## [Activity]
Would you restate all the entries exactly, leaving nothing out?
-- Data to process follows --
/-- Security commands and the test access port (R443 to R446, R448 to R451, R470): with its firmware running, a report with an
identity, its buffer in the landing store and the die level past ends OK and, where no peer waits behind it, counts once; one
without an identity ends ABORTED; an enrolment leaves both helper copies of its message in the flash; a write of an envelope
that does not verify ends ABORTED and leaves the flash, one that verifies, can be read and reads back is written; an
instruction that drives the pins ends service for good, a private one that reaches the block clears the identity, and any
other only stands in the register. Peers wait behind the host's report alone. -/
def Obligations.SecurityAndTestPort : Prop :=
  ∀ (s : State),
    (∀ w : SecWork, s.dev.romOnly = false →
      (s.dev.sec.op = 1 → inLs s.dev.secBuffer 3712 = true → s.dev.sec.idOk = true → 5 ≤ s.dev.hub.bringLevel →
        ∃ t, exec (.secCommandDone w) s = .next t ∧ t.dev.sec.op = 0 ∧ t.dev.sec.result = 0 ∧
          (s.dev.sec.waiting = [] → t.dev.sec.reportSeq = s.dev.sec.reportSeq + 1) ∧ t.dev.flash = s.dev.flash ∧
          t.bus = s.bus) ∧
      (s.dev.sec.op = 1 → s.dev.sec.idOk = false →
        exec (.secCommandDone w) s = .next { s with dev := ({ s.dev with sec := { s.dev.sec with
          op := 0, result := 1, waiting := [] } }) }) ∧
      (s.dev.sec.op = 3 → s.dev.sec.waiting = [] → ∀ h : Bytes,
        h = helperBytes s.dev.sec.response (leVal (slice w.bytes 0 33)) →
        ∃ t, exec (.secCommandDone w) s = .next t ∧ t.dev.sec.op = 0 ∧ t.dev.sec.result = 0 ∧
          t.dev.flashRd 4 0 1024 = h ∧ t.dev.flashRd 5 0 1024 = h ∧
          t.dev.sec.idOk = s.dev.sec.idOk ∧ t.dev.mem = s.dev.mem ∧ t.bus = s.bus)) ∧
    (∀ (w : SecWork) (rd : Source), s.dev.sec.op = 2 → s.dev.sec.waiting = [] →
      rd = (fun o n => s.dev.memRead (s.dev.secBuffer + o) n) →
      (w.sigOk = false →
        exec (.secCommandDone w) s = .next { s with dev := { s.dev with sec := { s.dev.sec with op := 0, result := 1 } } }) ∧
      (envVerifies (flashArea (s.dev.reg .secTarget)).2.2 rd w.sigOk = true → inLs s.dev.secBuffer (envLen rd) = true →
        s.dev.badIn s.dev.secBuffer (envLen rd) = [] → w.readBack = true →
        ∃ t, exec (.secCommandDone w) s = .next t ∧ t.dev.sec.op = 0 ∧ t.dev.sec.result = 0 ∧
          t.dev.flash = (s.dev.flashPut (s.dev.reg .secTarget) (rd 0 (envLen rd))).flash ∧ t.dev.mem = s.dev.mem ∧
          t.bus = s.bus)) ∧
    (s.dev.hub.pwrGood = true →
      (∀ (c : BitVec 8) (r : Bool), c = 0 ∨ c = 4 ∨ c = 5 →
        ∃ t, exec (.jtagInstruction c r) s = .next t ∧ t.dev.hub.bringResult = 3 ∧ t.dev.hub.jtagLoaded = true ∧
          (∀ o, o < 4 → (t.dev.out o).running = false) ∧ t.bus = s.bus) ∧
      (∀ c : BitVec 8, 0x80 ≤ c.toNat → c.toNat ≤ 0xBF → s.dev.sec.op ≠ 1 →
        exec (.jtagInstruction c true) s = .next { s with dev := ({ s.dev with
          hub := { s.dev.hub with jtagIr := c }, sec := { s.dev.sec with privSeed := none } }) }) ∧
      (∀ (c : BitVec 8) (r : Bool), c ≠ 0 → c ≠ 4 → c ≠ 5 → r = false →
        exec (.jtagInstruction c r) s = .next { s with dev := ({ s.dev with
          hub := { s.dev.hub with jtagIr := BitVec.ofNat 8 (jtagSelects c.toNat) } }) }))

/-- Domains, PLLs and the die-to-die link (R24, R29 to R31, R37, R427): a shutdown that may proceed leaves its domain down; a
requested domain that may rise is up, a stack with zero contents; a PLL that locks or loses lock shows in HUB.CLK_STATUS, a
loss, where no job runs on it and nobody waits on its port, with an ERROR event; the main PLL's, or an output's, stops the
outputs that it clocks; a die link that loses training trains again, with an ERROR event, and the third failed attempt in
a row ends service. -/
def Obligations.DomainsAndPlls : Prop :=
  ∀ (s : State),
    (∀ (n : Fin 21) (bursts : Nat), s.dev.mayFall n.val = true →
      ∃ t, exec (.domainShutdown n bursts) s = .next t ∧ t.dev.up n.val = false ∧
        bit t.dev.hub.pdFalling.toNat n.val = false ∧ bit t.dev.hub.pdPending.toNat n.val = false ∧
        bit t.dev.hub.pdRising.toNat n.val =
          (bit s.dev.hub.pdReq.toNat n.val || bit s.dev.hub.pdRising.toNat n.val) ∧ t.bus = s.bus) ∧
    (∀ n : Fin 21, s.dev.mayRise n.val = true →
      ∃ t, exec (.domainUp n) s = .next t ∧ t.dev.up n.val = true ∧ bit t.dev.hub.pdRising.toNat n.val = false ∧
        (∀ a, 6 ≤ n.val → n.val ≤ 9 → placeOf a = .hbm (n.val - 6) → t.dev.memRead a 1 = [0]) ∧
        (14 ≤ n.val → (t.dev.link (n.val - 14)).st = 1) ∧ t.bus = s.bus) ∧
    (∀ k : Fin 24,
      (s.dev.hub.pwrGood = true →
        ∃ t, exec (.pllLock k) s = .next t ∧ bit t.dev.hub.clk.toNat k.val = true ∧
          bit t.dev.hub.pllLost.toNat k.val = false ∧ t.dev.mem = s.dev.mem ∧ t.bus = s.bus) ∧
      (bit s.dev.hub.clk.toNat k.val = true → (k.val < 5 → s.dev.runningParts = []) →
        (17 ≤ k.val → NobodyWaits (s.dev.link (k.val - 17))) →
        ∃ t, exec (.pllLockLoss k) s = .next t ∧ bit t.dev.hub.clk.toNat k.val = false ∧
          bit t.dev.hub.pllLost.toNat k.val = true ∧ s.dev.sched.esn < t.dev.sched.esn ∧
          (∀ o, o < 4 → k.val = 0 ∨ k.val = 13 + o → (t.dev.out o).running = false) ∧ t.bus = s.bus) ∧
      (bit s.dev.hub.clk.toNat k.val = true → k.val < 5 →
        ∃ t, exec (.pllLockLoss k) s = .next t ∧ bit t.dev.hub.clk.toNat k.val = false ∧
          bit t.dev.hub.pllLost.toNat k.val = true ∧ t.bus = s.bus)) ∧
    (s.dev.hub.d2dUp = true →
      (∃ t, exec (.d2dTrainingLoss false) s = .next t ∧ (s.dev.hub.d2dFails < 3 → t.dev.hub.d2dTraining = true) ∧
        s.dev.sched.esn < t.dev.sched.esn ∧ t.bus = s.bus) ∧
      (2 ≤ s.dev.hub.d2dFails →
        ∃ t, exec (.d2dTrainingLoss true) s = .next t ∧ t.dev.hub.bringResult = 3 ∧ t.dev.hub.bringLevel = 4 ∧
          t.dev.hub.bringCause = 0x0E ∧ t.dev.hub.d2dUp = false ∧ t.bus = s.bus) ∧
      exec .d2dRetrainDone s = .next { s with dev := ({ s.dev with hub := { s.dev.hub with
        d2dTraining := false, d2dFails := 0, d2dRetrains := satAdd 8 s.dev.hub.d2dRetrains 1 } }) })
end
-- Data to process concluded --
## [Result of the task]
/-- Security commands and the test access port (R443 to R446, R448 to R451, R470): with its firmware running, a report with an
identity, its buffer in the landing store and the die level past ends OK and, where no peer waits behind it, counts once; one
without an identity ends ABORTED; an enrolment leaves both helper copies of its message in the flash; a write of an envelope
that does not verify ends ABORTED and leaves the flash, one that verifies, can be read and reads back is written; an
instruction that drives the pins ends service for good, a private one that reaches the block clears the identity, and any
other only stands in the register. Peers wait behind the host's report alone. -/
def Obligations.SecurityAndTestPort : Prop :=
  ∀ (s : State),
    (∀ w : SecWork, s.dev.romOnly = false →
      (s.dev.sec.op = 1 → inLs s.dev.secBuffer 3712 = true → s.dev.sec.idOk = true → 5 ≤ s.dev.hub.bringLevel →
        ∃ t, exec (.secCommandDone w) s = .next t ∧ t.dev.sec.op = 0 ∧ t.dev.sec.result = 0 ∧
          (s.dev.sec.waiting = [] → t.dev.sec.reportSeq = s.dev.sec.reportSeq + 1) ∧ t.dev.flash = s.dev.flash ∧
          t.bus = s.bus) ∧
      (s.dev.sec.op = 1 → s.dev.sec.idOk = false →
        exec (.secCommandDone w) s = .next { s with dev := ({ s.dev with sec := { s.dev.sec with
          op := 0, result := 1, waiting := [] } }) }) ∧
      (s.dev.sec.op = 3 → s.dev.sec.waiting = [] → ∀ h : Bytes,
        h = helperBytes s.dev.sec.response (leVal (slice w.bytes 0 33)) →
        ∃ t, exec (.secCommandDone w) s = .next t ∧ t.dev.sec.op = 0 ∧ t.dev.sec.result = 0 ∧
          t.dev.flashRd 4 0 1024 = h ∧ t.dev.flashRd 5 0 1024 = h ∧
          t.dev.sec.idOk = s.dev.sec.idOk ∧ t.dev.mem = s.dev.mem ∧ t.bus = s.bus)) ∧
    (∀ (w : SecWork) (rd : Source), s.dev.sec.op = 2 → s.dev.sec.waiting = [] →
      rd = (fun o n => s.dev.memRead (s.dev.secBuffer + o) n) →
      (w.sigOk = false →
        exec (.secCommandDone w) s = .next { s with dev := { s.dev with sec := { s.dev.sec with op := 0, result := 1 } } }) ∧
      (envVerifies (flashArea (s.dev.reg .secTarget)).2.2 rd w.sigOk = true → inLs s.dev.secBuffer (envLen rd) = true →
        s.dev.badIn s.dev.secBuffer (envLen rd) = [] → w.readBack = true →
        ∃ t, exec (.secCommandDone w) s = .next t ∧ t.dev.sec.op = 0 ∧ t.dev.sec.result = 0 ∧
          t.dev.flash = (s.dev.flashPut (s.dev.reg .secTarget) (rd 0 (envLen rd))).flash ∧ t.dev.mem = s.dev.mem ∧
          t.bus = s.bus)) ∧
    (s.dev.hub.pwrGood = true →
      (∀ (c : BitVec 8) (r : Bool), c = 0 ∨ c = 4 ∨ c = 5 →
        ∃ t, exec (.jtagInstruction c r) s = .next t ∧ t.dev.hub.bringResult = 3 ∧ t.dev.hub.jtagLoaded = true ∧
          (∀ o, o < 4 → (t.dev.out o).running = false) ∧ t.bus = s.bus) ∧
      (∀ c : BitVec 8, 0x80 ≤ c.toNat → c.toNat ≤ 0xBF → s.dev.sec.op ≠ 1 →
        exec (.jtagInstruction c true) s = .next { s with dev := ({ s.dev with
          hub := { s.dev.hub with jtagIr := c }, sec := { s.dev.sec with privSeed := none } }) }) ∧
      (∀ (c : BitVec 8) (r : Bool), c ≠ 0 → c ≠ 4 → c ≠ 5 → r = false →
        exec (.jtagInstruction c r) s = .next { s with dev := ({ s.dev with
          hub := { s.dev.hub with jtagIr := BitVec.ofNat 8 (jtagSelects c.toNat) } }) }))

/-- Domains, PLLs and the die-to-die link (R24, R29 to R31, R37, R427): a shutdown that may proceed leaves its domain down; a
requested domain that may rise is up, a stack with zero contents; a PLL that locks or loses lock shows in HUB.CLK_STATUS, a
loss, where no job runs on it and nobody waits on its port, with an ERROR event; the main PLL's, or an output's, stops the
outputs that it clocks; a die link that loses training trains again, with an ERROR event, and the third failed attempt in
a row ends service. -/
def Obligations.DomainsAndPlls : Prop :=
  ∀ (s : State),
    (∀ (n : Fin 21) (bursts : Nat), s.dev.mayFall n.val = true →
      ∃ t, exec (.domainShutdown n bursts) s = .next t ∧ t.dev.up n.val = false ∧
        bit t.dev.hub.pdFalling.toNat n.val = false ∧ bit t.dev.hub.pdPending.toNat n.val = false ∧
        bit t.dev.hub.pdRising.toNat n.val =
          (bit s.dev.hub.pdReq.toNat n.val || bit s.dev.hub.pdRising.toNat n.val) ∧ t.bus = s.bus) ∧
    (∀ n : Fin 21, s.dev.mayRise n.val = true →
      ∃ t, exec (.domainUp n) s = .next t ∧ t.dev.up n.val = true ∧ bit t.dev.hub.pdRising.toNat n.val = false ∧
        (∀ a, 6 ≤ n.val → n.val ≤ 9 → placeOf a = .hbm (n.val - 6) → t.dev.memRead a 1 = [0]) ∧
        (14 ≤ n.val → (t.dev.link (n.val - 14)).st = 1) ∧ t.bus = s.bus) ∧
    (∀ k : Fin 24,
      (s.dev.hub.pwrGood = true →
        ∃ t, exec (.pllLock k) s = .next t ∧ bit t.dev.hub.clk.toNat k.val = true ∧
          bit t.dev.hub.pllLost.toNat k.val = false ∧ t.dev.mem = s.dev.mem ∧ t.bus = s.bus) ∧
      (bit s.dev.hub.clk.toNat k.val = true → (k.val < 5 → s.dev.runningParts = []) →
        (17 ≤ k.val → NobodyWaits (s.dev.link (k.val - 17))) →
        ∃ t, exec (.pllLockLoss k) s = .next t ∧ bit t.dev.hub.clk.toNat k.val = false ∧
          bit t.dev.hub.pllLost.toNat k.val = true ∧ s.dev.sched.esn < t.dev.sched.esn ∧
          (∀ o, o < 4 → k.val = 0 ∨ k.val = 13 + o → (t.dev.out o).running = false) ∧ t.bus = s.bus) ∧
      (bit s.dev.hub.clk.toNat k.val = true → k.val < 5 →
        ∃ t, exec (.pllLockLoss k) s = .next t ∧ bit t.dev.hub.clk.toNat k.val = false ∧
          bit t.dev.hub.pllLost.toNat k.val = true ∧ t.bus = s.bus)) ∧
    (s.dev.hub.d2dUp = true →
      (∃ t, exec (.d2dTrainingLoss false) s = .next t ∧ (s.dev.hub.d2dFails < 3 → t.dev.hub.d2dTraining = true) ∧
        s.dev.sched.esn < t.dev.sched.esn ∧ t.bus = s.bus) ∧
      (2 ≤ s.dev.hub.d2dFails →
        ∃ t, exec (.d2dTrainingLoss true) s = .next t ∧ t.dev.hub.bringResult = 3 ∧ t.dev.hub.bringLevel = 4 ∧
          t.dev.hub.bringCause = 0x0E ∧ t.dev.hub.d2dUp = false ∧ t.bus = s.bus) ∧
      exec .d2dRetrainDone s = .next { s with dev := ({ s.dev with hub := { s.dev.hub with
        d2dTraining := false, d2dFails := 0, d2dRetrains := satAdd 8 s.dev.hub.d2dRetrains 1 } }) })
end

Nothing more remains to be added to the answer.